Everyone I seem to talk to has the same feeling: Dating has become so hard. It seems like nobody wants to commit anymore, and it seems to be a challenge every single step of the way. You can blame the dating apps. You can blame Tinder, and Bumble, and Hinge, and all the choices that people have. Because for the very, very first time in history, men and women have a ridiculous amount of choices available to them.
At any given moment, a man or a woman can get on a dating app and get a potential date.
See, everybody on the dating apps constantly talks about how much they hate the dating apps.
And yet, most people are on them consistently!
Men and women go out on a date and if just one thing isn’t right, well, in the olden days, it used to be very simple. You know, let me figure out this person a little bit more. Let me see if this person’s really great. Maybe this thing that I don’t like tonight might have just been because they’re nervous or excited.
But now? We evaluate each other immediately. Wait, she’s got a lazy eye. I don’t like that, I’m going to back on the dating app and I am going to swipe for somebody who’s perfect.
You see the dating apps were actually created because people in general are always searching for perfection. They’ve been marketed the “perfect partner.”
They’ve been marketed the “perfect love.”
The perfect romance. The perfect everything. And the dating apps fall right into that ideal.
But you see, there is no perfect person.
Look in the mirror.
Are you perfect?
I don’t think you are.
Then why are you constantly swiping and looking for somebody who is perfect?
There is no perfect. The thing that you need to realize is that this paradox choice that we have is just that. A paradox of choice. It’s too much stimulus in our world nowadays.
There are too many speakers to look for when we’re looking for a pair of wireless speakers. Should we get bluetooth? Or should we get airplay? Or should we get this?
When we shop for cars, it seems like everybody, or every car manufacturer, has the same cars. The one line, two line, the three line, the four line, the five line. Are any of them even any different?
I don’t think so.
But what we’re doing here is just choosing the perfect car we want. We’re doing it with dating. We really are under the illusion that there is somebody that we can find who’s going to be perfect.
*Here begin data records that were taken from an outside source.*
-- ==== Sys2Proof/Laws/Exec.lean ====
section
/-! SUPPORT. What each command can do, said once: the cases of every meaning in order of its checks, and the shape of every
outcome.  Later proofs cite these and do not unfold the meanings. -/

namespace Sys2Proof.Machine

/-! ### The operands' checks -/

theorem State.fieldPastEnd_iff (s : State) (w : Nat) :
    s.fieldPastEnd w = true ↔ 8 * s.cfg.bufLen < s.offset + w := by
  simp [State.fieldPastEnd]

theorem State.runPastEnd_iff (s : State) :
    s.runPastEnd = true ↔
      8 * s.cfg.bufLen < s.offset + 8 * s.count ∨ s.cfg.xferLen < s.xoff + s.count := by
  simp [State.runPastEnd]

theorem State.data_lt (s : State) (n : Nat) : s.data n < 2 ^ n := Nat.mod_lt _ (Nat.two_pow_pos n)

theorem State.testBit_data (s : State) (n k : Nat) :
    (s.data n).testBit k = (decide (k < n) && s.req.data.getLsbD k) := by
  rw [State.data, Nat.testBit_mod_two_pow, BitVec.testBit_toNat]

/-! ### The twelve meanings, case by case -/

/-- RDBITS in the order of its checks (40_bit_packing.md rule R80). -/
theorem execRdbits_cases (w : Nat) (s : State) :
    ((w < 1 ∨ 8 < w) ∧ execRdbits w s = .next (s.failed .contractViolation)) ∨
    (1 ≤ w ∧ w ≤ 8 ∧ 8 * s.cfg.bufLen < s.offset + w ∧ execRdbits w s = .next (s.failed .boundsViolation)) ∨
    (1 ≤ w ∧ w ≤ 8 ∧ s.offset + w ≤ 8 * s.cfg.bufLen ∧ s.b.allValued s.offset w = true ∧
      execRdbits w s = .next (s.finished (BitVec.ofNat 64 (s.b.getBits s.offset w)) 0)) ∨
    (1 ≤ w ∧ w ≤ 8 ∧ s.offset + w ≤ 8 * s.cfg.bufLen ∧ s.b.allValued s.offset w = false ∧
      execRdbits w s = .fault .readWithoutValue) := by
  unfold execRdbits
  by_cases h1 : w < 1 ∨ 8 < w
  · exact .inl ⟨h1, by rw [if_pos h1, raise_eq]⟩
  rw [if_neg h1]
  by_cases h2 : s.fieldPastEnd w = true
  · exact .inr (.inl ⟨by omega, by omega, (s.fieldPastEnd_iff w).1 h2, by rw [if_pos h2, raise_eq]⟩)
  rw [if_neg h2]
  have hb : s.offset + w ≤ 8 * s.cfg.bufLen := by rw [State.fieldPastEnd_iff] at h2; omega
  by_cases h3 : s.b.allValued s.offset w = true
  · exact .inr (.inr (.inl ⟨by omega, by omega, hb, h3, by rw [if_pos h3, State.respond_ok]; rfl⟩))
  · exact .inr (.inr (.inr ⟨by omega, by omega, hb, by simpa using h3, by rw [if_neg h3]⟩))

/-- WRBITS in the order of its checks (40_bit_packing.md rule R81). -/
theorem execWrbits_cases (w : Nat) (s : State) :
    (8 < w ∧ execWrbits w s = .next (s.failed .contractViolation)) ∨
    (w = 0 ∧ execWrbits w s = .next (s.finished 0 0)) ∨
    (1 ≤ w ∧ w ≤ 8 ∧ 8 * s.cfg.bufLen < s.offset + w ∧ execWrbits w s = .next (s.failed .boundsViolation)) ∨
    (1 ≤ w ∧ w ≤ 8 ∧ s.offset + w ≤ 8 * s.cfg.bufLen ∧
      execWrbits w s = .next ((s.withB (s.b.setBits s.offset w (s.data 8))).finished 0 0)) := by
  unfold execWrbits
  by_cases h1 : 8 < w
  · exact .inl ⟨h1, by rw [if_pos h1, raise_eq]⟩
  rw [if_neg h1]
  by_cases h0 : w = 0
  · exact .inr (.inl ⟨h0, by rw [if_pos h0, State.respond_ok]; rfl⟩)
  rw [if_neg h0]
  by_cases h2 : s.fieldPastEnd w = true
  · exact .inr (.inr (.inl ⟨by omega, by omega, (s.fieldPastEnd_iff w).1 h2, by rw [if_pos h2, raise_eq]⟩))
  rw [if_neg h2, BitMemory.setBits_mask]
  have hb : s.offset + w ≤ 8 * s.cfg.bufLen := by rw [State.fieldPastEnd_iff] at h2; omega
  exact .inr (.inr (.inr ⟨by omega, by omega, hb, by rw [State.respond_ok]; rfl⟩))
And don’t get me wrong. It has affected me in many ways as well, also.
I am somebody who has no trouble meeting women. I enjoy it, I love it. As a matter of fact, it’s always been my favorite hobby.
And for years I went on and off with swipes.
Why did I go on and off with swipes? Why not?
When there’s an abundance in women out there that want to meet me, just maybe, I can find the perfect one.
We all fall into it, and we’re all falling into the trap. And the trap is a very dangerous trap.
Because we can literally pick people apart the minute we meet them, because we know with all the options or apparent options that we have, we can go home that night and find what we perceive to be better.
And that is dangerous.
Relationships that should’ve happened are not happening.
The reason why they’re not happening? Well, it’s because we truly believe that we have an abundance of people we can meet. And at the same time, people are staying home and they’re lonelier than ever before.
And that is the cold hard truth. Less relationships are formed now than they were ten years ago. Because of the dating apps, because of all the people that are, apparently, free and single.
It’s a complete illusion.
The next time you’re on a dating app, think to yourself: when I go out with this new person tonight, maybe I’ll give them a little bit of a chance. Who knows, something good may come from it.
You might actually get involved in a relationship, instead of consistently having a paradox of choice.